Experimental Procedure

The experiment was carried out in a sound-attenuated and dimly lit room. Participants were seated in a comfortable chair while performed a color-shape task-switching paradigm (Hakun et al., 2015), that was designed using E-prime 3.0 software (Schneider et al., 2012) (Psychology Software Tools, Pittsburgh, PA). The synchronization between fNIRS recording and timing of stimulation was performed through the RS232 serial port communication. The stimuli consisted of two possible shapes (circle or square), in one of two possible colors (red or blue), presented on a computer screen. Participants were asked to hold the index and middle fingers of the right hand on the “left” and “right” arrows keys of the computer keyboard throughout the entire experiment, respectively.

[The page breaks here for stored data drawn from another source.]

-- ==== Sys2Proof/Machine/Meanings.lean ====
section
/-! DEFINITION. The meaning of every command: one definition for each row of the table, over the operations of the chapters. Each answers a next state: the command's effect, settled
to the end of the step. A command for a part that is held in power-on reset, or unpowered in D3, finds nothing that takes it and changes nothing (log 90). -/

namespace Sys2Proof.Machine

/-- The core die takes no command: power-on reset is asserted (R15), or the device is in D3 (R482). -/
def dormant (s : State) : Bool := s.und.supply.porAsserted || s.pmd.state == 3

/-- Everything but the supplies is held while power-on reset is asserted (R15). -/
def inReset (s : State) : Bool := s.und.supply.porAsserted

/-- A command to the core die. -/
def coreStep (f : State → State) (s : State) : Host.Outcome State Fault Refusal := finish s (if dormant s then s else f s)

/-- A command to the Understory or to the standby part of AFE0, which D3 leaves powered. -/
def islandStep (f : State → State) (s : State) : Host.Outcome State Fault Refusal := finish s (if inReset s then s else f s)

/-- A command that also power-on reset leaves standing: the supplies, POR_N and the counter. -/
def supplyStep (f : State → State) (s : State) : Host.Outcome State Fault Refusal := finish s (f s)


/-! ### Reset, supply, timebase and access (01, 00, 19) -/

/-- POWER_ON_RESET (R15): POR_N is asserted; everything is cleared, including the Understory, and the timebase restarts from 0. -/
def execPowerOnReset (s : State) : Host.Outcome State Fault Refusal := supplyStep doPowerOnReset s

/-- STANDBY_SUPPLY_LOSS (R503): VDD_STBY falls below 0.72 V and the device starts a power-on reset that records STANDBY_LOSS. -/
def execStandbySupplyLoss (s : State) : Host.Outcome State Fault Refusal := supplyStep doStandbySupplyLoss s

/-- MAIN_PG_FALL (R503): MAIN_PG falls other than after a D3 entry, and the device starts a power-on reset with POR set alone. -/
def execMainPgFall (s : State) : Host.Outcome State Fault Refusal := supplyStep doMainPgFall s

/-- STANDBY_SUPPLY_GOOD (R503): VDD_STBY and VSTBY_3V3 are both in range, and the Understory asserts PWR_MAIN_EN. -/
def execStandbySupplyGood (s : State) : Host.Outcome State Fault Refusal := supplyStep doStandbySupplyGood s

/-- MAIN_PG_TIMEOUT (R504): MAIN_PG is still low 20 ms after PWR_MAIN_EN; the Understory deasserts PWR_MAIN_EN, waits 1 s and tries again. -/
def execMainPgTimeout (s : State) : Host.Outcome State Fault Refusal := supplyStep doMainPgTimeout s

/-- SEC_ROM_RELEASE (R416): After reset release and a stable crystal, the Understory releases SEC into the ROM, which runs the boot chain into stage-1. -/
def execSecRomRelease (b : BootEnv) (s : State) : Host.Outcome State Fault Refusal := coreStep (doSecRomRelease b) s

/-- INPUT_POWER_GOOD (R419): AFE0 has read the tray input between 44 V and 58 V without a break for 10 ms, and PWR may be released. -/
def execInputPowerGood (s : State) : Host.Outcome State Fault Refusal := coreStep doInputPowerGood s

/-- UP_NO_PEER (R419): UP finds no peer within 100 ms of being enabled, so only two-wire is present and HST is released. -/
def execUpNoPeer (s : State) : Host.Outcome State Fault Refusal := coreStep doUpNoPeer s

/-- RESET_CTRL_KEY (R38): A write of 0xC1EA to ID_RESET_CTRL from an allowed path starts a chip reset. -/
def execResetCtrlKey (path : Path) (value : Word) (s : State) : Host.Outcome State Fault Refusal := coreStep (doResetCtrlKey path value) s

/-- SUPERVISION_WATCHDOG_BITE (R18): The device supervision watchdog expires and causes a chip reset with cause WATCHDOG. -/
def execSupervisionWatchdogBite (s : State) : Host.Outcome State Fault Refusal := coreStep doSupervisionWatchdogBite s

/-- TICK (R25): The timebase counter crosses a whole multiple of a tick class, and that tick fires with every class that shares the instant. -/
def execTick (env : TickEnv) (s : State) : Host.Outcome State Fault Refusal := supplyStep (doTick env) s

/-- HANDOVER_TIMEOUT (R17): A held pin has refused handover for 100 ms, and its block records an uncorrected contained fault once. -/
def execHandoverTimeout (pin : HeldPin) (s : State) : Host.Outcome State Fault Refusal := coreStep (doHandoverTimeout pin) s

/-- LEASE_PIN_EXPIRY (R16): A LEASEn pin falls at the recorded expiry of its lease. -/
def execLeasePinExpiry (slot : Fin 8) (s : State) : Host.Outcome State Fault Refusal := islandStep (doLeasePinExpiry slot) s

/-- PACE_STEP_UP (R19): A region's pace has stayed below its requirement for 8 µs, and VDD_CORE is commanded up 10 mV over AVSBus, repeating every 100 µs. -/
def execPaceStepUp (region : Fin 24) (s : State) : Host.Outcome State Fault Refusal := coreStep (doPaceStepUp region) s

At the beginning of each trial, an instructional cue was given to participant (the word “color” or “shape”), which was displayed for 150 ms. Upon the presentation of a color stimulus, participants had to press “right” key in response to “red,” or the “left” key in response to “blue.” Upon the presentation of a shape stimulus, participants had to press “right” key for “square,” or the “left” key for “circle.” Each stimulus was presented for a maximum of 3,000 ms, and replaced with a black screen upon detection of a response (with a duration randomly varying from 8 to 10 s). Then a 200 ms central fixation (plus-sign) signaled the start of the next trial. Before detection, participants received task instructions and practiced for each condition.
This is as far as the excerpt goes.